- Born: Italy
- Known for: Presidency of Chapman University, research in mathematics, over 200 publications
- Spouse: Lisa Sparks
- Children: 4
- Awards: Bartolozzi Prize (1981), Matsumae Medal (1987), Cozzarelli Prize (2007), Donald Bren Presidential Chair in Mathematics (2019)

Academic background
- Alma mater: University of Milan (B.Sc.), University of Maryland, College Park (Ph.D.)

Academic work
- Institutions: Chapman University, George Mason University, University of Milan, Scuola Normale Superiore di Pisa, University of Calabria

= Daniele C. Struppa =

Italian mathematician

Daniele C. Struppa is an Italian mathematician, academic, and former president of Chapman University in Orange County, California. Prior to becoming Chapman’s president, Struppa had served as its chancellor for nine years as well as its provost.

== Education and career ==
Struppa earned a degree in mathematics from the University of Milan, Italy, in 1977. He then moved to the United States in 1978 to pursue his Ph.D at the University of Maryland, College Park, earning his doctorate degree in mathematics in 1981.

Struppa began his academic career in Italy where he held positions at the University of Milan, at the Scuola Normale Superiore di Pisa and at the University of Calabria.

Having returned to America, Struppa accepted a professorship at George Mason University, where he founded a research center for the application of mathematics and served as director of it. In addition to serving as chairman of the Department of Mathematical Sciences at George Mason University, he was also appointed as associate dean for Graduate Programs and as Dean of the College of Arts and Sciences, a position he held for nine years.

In 2006, Struppa joined Chapman University as provost and chief academic officer. He remained in those positions until July 2007 when he was appointed chancellor.

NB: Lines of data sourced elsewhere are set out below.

theorem Mod.powerLost_memOk (m : Mod) (hm : m.memOk) :
    (m.powerLost).memOk := by
  unfold Mod.powerLost
  repeat' with_reducible first
    | assumption | apply memOk_tierC | exact Memory.wf_nil | exact sessions_nil
    | (simp only [↓memOk_mk]; refine ⟨?_, ?_, ?_⟩)

theorem Mod.mainLost_memOk (m : Mod) (hm : m.memOk) :
    (m.mainLost).memOk := by
  unfold Mod.mainLost
  repeat' with_reducible first
    | assumption | apply memOk_wf | apply memOk_tierC | apply memOk_sessions | apply Mod.powerLost_memOk
    | (simp only [↓memOk_mk]; refine ⟨?_, ?_, ?_⟩)

theorem Mod.setSlot_memOk (m : Mod) (s off n v : Nat) (hm : m.memOk) :
    (m.setSlot s off n v).memOk := by
  unfold Mod.setSlot
  repeat' with_reducible first
    | assumption | apply Mod.writeC_memOk

theorem Mod.chooseSlot_memOk (m : Mod) (first : Option Nat) (n : Nat) (l : List Nat) (h : m.memOk) : (m.chooseSlot
    first n l).2.memOk := by
  induction n generalizing m first l with
  | zero => exact h
  | succ n ih =>
    unfold Mod.chooseSlot
    repeat' with_reducible first
      | assumption | apply ih | apply Mod.count_memOk | apply Mod.raiseCause_memOk | apply Mod.setSlot_memOk | split

theorem Mod.testPairs_memOk (m : Mod) (b0ok b1ok : Bool) (hm : m.memOk) :
    (m.testPairs b0ok b1ok).memOk := by
  unfold Mod.testPairs
  repeat' with_reducible first
    | assumption | apply memOk_wf | apply memOk_tierC | apply memOk_sessions | apply Mod.raiseCause_memOk
    | apply Mod.addOpen_memOk | apply ite_memOk | (simp only [↓memOk_mk]; refine ⟨?_, ?_, ?_⟩)

theorem Mod.bootFails_memOk (m : Mod) (hm : m.memOk) :
    (m.bootFails).memOk := by
  unfold Mod.bootFails
  repeat' with_reducible first
    | assumption | apply memOk_wf | apply memOk_tierC | apply memOk_sessions | apply Mod.raiseCause_memOk
    | (simp only [↓memOk_mk]; refine ⟨?_, ?_, ?_⟩)

theorem Mod.bootRom_memOk (m : Mod) (first : Option Nat) (hm : m.memOk) :
    (m.bootRom first).memOk := by
  unfold Mod.bootRom
  repeat' with_reducible first
    | assumption | apply memOk_wf | apply memOk_tierC | apply memOk_sessions | apply Mod.extend_memOk
    | apply Mod.chooseSlot_memOk | apply Mod.bootFails_memOk | refine snd_memOk ‹_ = (_, _)› ?_ | apply ite_memOk
    | (simp only [↓memOk_mk]; refine ⟨?_, ?_, ?_⟩) | split

theorem Mod.rstReleased_memOk (m : Mod) (wakeLow b0ok b1ok : Bool) (hm : m.memOk) :
    (m.rstReleased wakeLow b0ok b1ok).memOk := by
  unfold Mod.rstReleased
  repeat' with_reducible first
    | assumption | apply memOk_wf | apply memOk_tierC | apply memOk_sessions | apply Mod.testPairs_memOk
    | apply Mod.bootRom_memOk | apply ite_memOk | (simp only [↓memOk_mk]; refine ⟨?_, ?_, ?_⟩) | dsimp only | split

theorem Mod.rstAsserted_memOk (m : Mod) (micros : Nat) (hm : m.memOk) :
    (m.rstAsserted micros).memOk := by
  unfold Mod.rstAsserted
  repeat' with_reducible first
    | assumption | apply memOk_wf | apply memOk_tierC | apply memOk_sessions | apply Mod.startLevel_memOk
    | apply ite_memOk | (simp only [↓memOk_mk]; refine ⟨?_, ?_, ?_⟩) | dsimp only | split

theorem Mod.fillWhere_memOk (m : Mod) (p : Region → Bool) (hm : m.memOk) :
    (m.fillWhere p).memOk := by
  unfold Mod.fillWhere
  repeat' with_reducible first
    | assumption | apply Memory.filter_wf | apply memOk_wf | apply memOk_tierC | apply memOk_sessions
    | (simp only [↓memOk_mk]; refine ⟨?_, ?_, ?_⟩)

theorem Mod.memoryTrained_memOk (m : Mod) (failedLanes : List (Nat × Nat)) (hm : m.memOk) :
    (m.memoryTrained failedLanes).memOk := by
  unfold Mod.memoryTrained
  repeat' with_reducible first
    | assumption | apply memOk_wf | apply memOk_tierC | apply memOk_sessions | apply Mod.trainMemory_memOk
    | apply Mod.fillWhere_memOk | apply ite_memOk | (simp only [↓memOk_mk]; refine ⟨?_, ?_, ?_⟩)

theorem Mod.bootTested_memOk (m : Mod) (failedStakes : List Nat) (hm : m.memOk) :
    (m.bootTested failedStakes).memOk := by
  unfold Mod.bootTested
  repeat' with_reducible first
    | assumption | apply memOk_wf | apply memOk_tierC | apply memOk_sessions | apply Mod.count_memOk
    | apply Mod.addLog_memOk | apply Mod.addOpen_memOk | apply Mod.repairSram_memOk | apply Mod.fillWhere_memOk
    | apply foldl_memOk | apply ite_memOk | (simp only [↓memOk_mk]; refine ⟨?_, ?_, ?_⟩)
    | (intro _ _ _; try dsimp only)

theorem Mod.confirmSlot_memOk (m : Mod) (hm : m.memOk) :
    (m.confirmSlot).memOk := by
  unfold Mod.confirmSlot
  repeat' with_reducible first
    | assumption | apply Mod.setSlot_memOk

theorem Mod.policyUp_memOk (m : Mod) (hm : m.memOk) :
    (m.policyUp).memOk := by
  unfold Mod.policyUp
  repeat' with_reducible first
    | assumption | apply memOk_wf | apply memOk_tierC | apply memOk_sessions | apply Mod.extend_memOk
    | apply Mod.useRoster_memOk | apply ite_memOk | (simp only [↓memOk_mk]; refine ⟨?_, ?_, ?_⟩) | split

theorem Mod.takeRole_memOk (m : Mod) (hm : m.memOk) :
    (m.takeRole).memOk := by
  unfold Mod.takeRole
  repeat' with_reducible first
    | assumption | apply memOk_wf | apply memOk_tierC | apply memOk_sessions | apply Mod.raiseCause_memOk
    | apply Mod.addOpen_memOk | apply ite_memOk | (simp only [↓memOk_mk]; refine ⟨?_, ?_, ?_⟩)

theorem Mod.challengeAll_memOk (m : Mod) (hm : m.memOk) :
    (m.challengeAll).memOk := by
  unfold Mod.challengeAll
  repeat' with_reducible first
    | assumption | apply Mod.challenge_memOk | apply foldl_memOk | apply ite_memOk

theorem Mod.linksTrained_memOk (m : Mod) (ts : List PortTrain) (hm : m.memOk) :
    (m.linksTrained ts).memOk := by
  unfold Mod.linksTrained
  repeat' with_reducible first
    | assumption | apply memOk_wf | apply memOk_tierC | apply memOk_sessions | apply Mod.trainPort_memOk
    | apply Mod.confirmSlot_memOk | apply Mod.policyUp_memOk | apply Mod.takeRole_memOk | apply Mod.challengeAll_memOk
    | apply foldl_memOk | apply ite_memOk | (simp only [↓memOk_mk]; refine ⟨?_, ?_, ?_⟩)
    | (intro _ _ _; try dsimp only)

theorem Mod.quietAll_memOk (m : Mod) (record : Nat) (hm : m.memOk) :
    (m.quietAll record).memOk := by
  unfold Mod.quietAll
  repeat' with_reducible first
    | assumption | apply memOk_wf | apply memOk_tierC | apply memOk_sessions | apply Mod.abandonTies_memOk
    | apply Mod.freePlaces_memOk | apply Mod.endCommands_memOk | apply Mod.discardTraffic_memOk | apply foldl_memOk
    | (simp only [↓memOk_mk]; refine ⟨?_, ?_, ?_⟩) | exact fun _ h => h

On September 28, 2015, Struppa was elected 13th president of Chapman University and was inaugurated on September 1, 2016. He assumed office on September 1, 2016, succeeding Jim Doti, who served as president for 25 years.

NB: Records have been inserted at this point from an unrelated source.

theorem Mod.answered_tray_resetting {tag rank : Nat} {t : TrayOut} {r : Running} (ht : (m.trayOps.find? fun t => t.tag == tag) = some t)
    (hr : m.cmd? t.id = some r) :
    m.answered (.tray tag rank) false = ((m.dropTag tag).endWith t.id .targetResetting rank).pokeWaiting := by
  simp [Mod.answered, ht, hr, Mod.endAnswered_resetting]

theorem Mod.answered_wale {job bucket step shard chunk rank : Nat} {j : Job} (hj : m.job? job = some j) (unreachable : Bool) :
    m.answered (.wale job bucket step shard chunk rank) unreachable =
      (m.chunkRefused job bucket (j.waleStep step) shard chunk).endReduces job bucket (j.waleStep step) := by
  simp only [Mod.answered, hj]

theorem Mod.answered_exchange {job exch step rank n : Nat} {j : Job} (hj : m.job? job = some j) (hn : j.stepOf exch step = some n)
    (unreachable : Bool) : m.answered (.exchange job exch step rank) unreachable = m.spoilBy job exch n rank := by
  simp [Mod.answered, hj, hn]

section Command
variable {id : CmdId} {r : Running} (hr : m.cmd? id = some r)
include hr

theorem Mod.answered_far (rank : Nat) (unreachable : Bool) :
    m.answered (.far id rank) unreachable = m.endAnswered [id] unreachable rank r.cmd.job := by
  simp [Mod.answered, hr]

theorem Mod.answered_steward (hw : r.work = .steward 0) (unreachable : Bool) :
    m.answered (.steward id) unreachable =
      if unreachable then m.endAnswered [id] true 0 r.cmd.job else m.setWork id.lane (.steward 2) := by
  simp only [Mod.answered, hr, hw]

end Command
end Answers

/-! ### Which function of the module each row runs -/

/-- The rows of tray operations, each with its operation. -/
def trayRows (r : TrayReq) : List (Instr × TrayOp) :=
  [(.trayLoad r, .load), (.trayStore r, .store), (.trayAdd r, .add), (.trayMin r, .min), (.trayMax r, .max), (.trayCas r, .cas),
    (.trayFadd r, .fadd)]

theorem exec_trayRow {r : TrayReq} {p : Instr × TrayOp} (hp : p ∈ trayRows r) (s : State) :
    exec p.1 s = lift (fun m => m.serveTray p.2 r) s := by
  simp only [trayRows, List.mem_cons, List.not_mem_nil, or_false] at hp
  obtain rfl | rfl | rfl | rfl | rfl | rfl | rfl := hp <;> rfl

theorem becomes_trayRow {r : TrayReq} {p : Instr × TrayOp} (hp : p ∈ trayRows r) {s : State} {m : Mod} (h : s.m.serveTray p.2 r = m) :
    becomes p.1 s m :=
  becomes_of_lift (f := fun m => m.serveTray p.2 r) (exec_trayRow hp s) h

theorem becomes_trayResponse {x : TrayResp} {s : State} {m : Mod} (h : s.m.trayAnswered x = m) : becomes (.trayResponse x) s m :=
  becomes_of_lift (f := fun m => m.trayAnswered x) rfl h

theorem becomes_targetResetting {a : Answered} {s : State} {m : Mod} (h : s.m.answered a false = m) :
    becomes (.targetResettingAnswer a) s m :=
  becomes_of_lift (f := fun m => m.answered a false) rfl h

theorem becomes_unreachable {a : Answered} {s : State} {m : Mod} (h : s.m.answered a true = m) : becomes (.unreachableAnswer a) s m :=
  becomes_of_lift (f := fun m => m.answered a true) rfl h

/-- Settles O46: the table of operations, and one equation above for each outcome at the target and for each answer at the requester. -/
theorem trayOperationRows : Obligations.TrayOperationRows := by
  refine ⟨⟨fun _ _ _ _ => ⟨rfl, rfl, rfl, rfl, rfl, rfl, rfl⟩, fun s r p hp => ?target⟩, fun s x tag rank =>
    ⟨fun h => becomes_trayResponse (Mod.trayAnswered_unknown h), fun t ht => ?response, fun t r ht hr => ?tray,
      fun job j bucket step shard chunk hj => ?wale, fun id r hr hw => ?steward, fun id r hr => ?far,
      fun job exch step j n hj hn => ?exchange⟩⟩
  case target =>
    refine ⟨fun h => becomes_trayRow hp (Mod.serveTray_resetting h), fun hrun =>
      ⟨fun h => becomes_trayRow hp (Mod.serveTray_unreachable hrun h), fun hreach =>
        ⟨fun h => becomes_trayRow hp (Mod.serveTray_keptOut hrun hreach h), fun hkeep => ⟨?performs, ?lost, ?stores⟩⟩⟩⟩
    case performs => exact fun h => becomes_trayRow hp (Mod.serveTray_performs hrun hreach hkeep h)
    case lost => exact fun h => becomes_trayRow hp (Mod.serveTray_lost hrun hreach hkeep h)
    case stores => exact fun hop _ h => becomes_trayRow hp (Mod.serveTray_stores hrun hreach hkeep hop h)
  case response =>
    exact ⟨fun q hbad hq => becomes_trayResponse (Mod.trayAnswered_bad ht hbad hq),
      fun hgood h => becomes_trayResponse (Mod.trayAnswered_address ht hgood h),
      fun hgood h => becomes_trayResponse (Mod.trayAnswered_notOwner ht hgood h),
      fun hgood h => becomes_trayResponse (Mod.trayAnswered_goesOn ht hgood h)⟩
  case tray => exact becomes_targetResetting (Mod.answered_tray_resetting ht hr)
  case wale => exact ⟨becomes_targetResetting (Mod.answered_wale hj false), becomes_unreachable (Mod.answered_wale hj true)⟩
  case steward =>
    exact ⟨becomes_targetResetting (Mod.answered_steward hr hw false), becomes_unreachable (Mod.answered_steward hr hw true)⟩
  case far => exact ⟨becomes_targetResetting (Mod.answered_far hr rank false), becomes_unreachable (Mod.answered_far hr rank true)⟩
  case exchange =>
    exact ⟨becomes_targetResetting (Mod.answered_exchange hj hn false), becomes_unreachable (Mod.answered_exchange hj hn true)⟩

In 2019, Struppa refused to take down two The Birth of a Nation posters at the Dodge College of Film and Media Arts at Chapman University. He outlined his reasons in an opinion piece called, "Why I won't take down the original 'The Birth of a Nation' poster." Black students at Chapman voiced opposition to Struppa's decision, and peaceful protests were organized on campus. Faculty members took a survey on their stance to remove the posters, and the posters were eventually taken down.

On December 10, 2024, it was announced that effective September 2, 2025 Struppa would retire from the Office of the President.

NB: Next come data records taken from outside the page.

/-- The quotas of partition 0 after reset: the whole device total of every item (R507, Table 16.9). -/
def wholeQuotas : List Nat :=
  [393216, if Config.variant48 then 3145728 else 6291456, 524288, 16384, 131072, 16384, 65536, 64]

/-- The state right after reset, with the power-on source asserted and nothing yet released: every register at the value its
chapter gives (R16), partition 0 owning everything (R44) and holding every quota (R507), no command waiting. -/
def State.reset : State := { rst := { asserted := [0] }, parts := [(0, { quotas := wholeQuotas })] }

/-- Reasons the block could stop with: there is none. Every command of the table has an effect in every state. -/
inductive Fault where
  deriving DecidableEq, Repr

/-- Reasons a command has no meaning. -/
inductive Refusal where
  /-- Raised by the dispatcher for a command whose meaning is not written; safe, since nothing is claimed of it. -/
  | notModelled (mnemonic : String)
  deriving DecidableEq, Repr

end Sys2Proof.Machine
end

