-- ==== Sys2Proof/Machine/Operands.lean ====
section
/-! DEFINITION. The operand forms of a host command: the fields of its payload (R6, R538), little-endian, by byte offset. -/

namespace Sys2Proof.Machine

/-! ### Payload fields (R6, R538) -/

def u8 (p : List Byte) (i : Nat) : Nat := (p.getD i 0).toNat
def u16 (p : List Byte) (i : Nat) : Nat := leVal (slice p i 2)
def u24 (p : List Byte) (i : Nat) : Nat := leVal (slice p i 3)
def u32 (p : List Byte) (i : Nat) : Nat := leVal (slice p i 4)
def u64 (p : List Byte) (i : Nat) : Nat := leVal (slice p i 8)
def i8 (p : List Byte) (i : Nat) : Int := signedOf 1 (u8 p i)
def i16 (p : List Byte) (i : Nat) : Int := signedOf 2 (u16 p i)
def i32 (p : List Byte) (i : Nat) : Int := signedOf 4 (u32 p i)
def bitAt (p : List Byte) (i b : Nat) : Bool := (p.getD i 0).getLsbD b
/-- A TIME field (R538). -/
def timeAt (p : List Byte) (i : Nat) : TimeVal := mkTime (leVal (slice p i 6)) (u32 p (i + 6)) (u16 p (i + 10))
/-- A signed number in n bytes. -/
def sBytes (n : Nat) (x : Int) : List Byte := leBytes n (satS (8 * n) x)

end Sys2Proof.Machine
end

Struppa has authored more than 200 refereed publications and has edited several volumes. He is also the co-author of more than ten books, including The Mathematics of Superoscillations, with Chapman physicists Yakir Aharonov and Jeff Tollaksen.

== Honors and awards ==
In 1981, Struppa received the Bartolozzi Prize from the Italian Mathematical Union, and in 1987 the Matsumae Medal from the Matsumae International Foundation of Tokyo. In 2007, Struppa was also awarded the Cozzarelli Prize from the National Academy of Sciences for a paper he co-authored.

In 2006, the BIO-IT Coalition, a non-profit organization dedicated to the support of bioinformatics, established the Professor Daniele Struppa Award in Struppa’s honor.

Struppa was granted the Donald Bren Presidential Chair in Mathematics in 2019.

== Personal life ==
Struppa is married to Lisa Sparks, who is the founding Dean of the School of Communication and the Foster and Mary McGaw Endowed Professor at Chapman University. They have four children.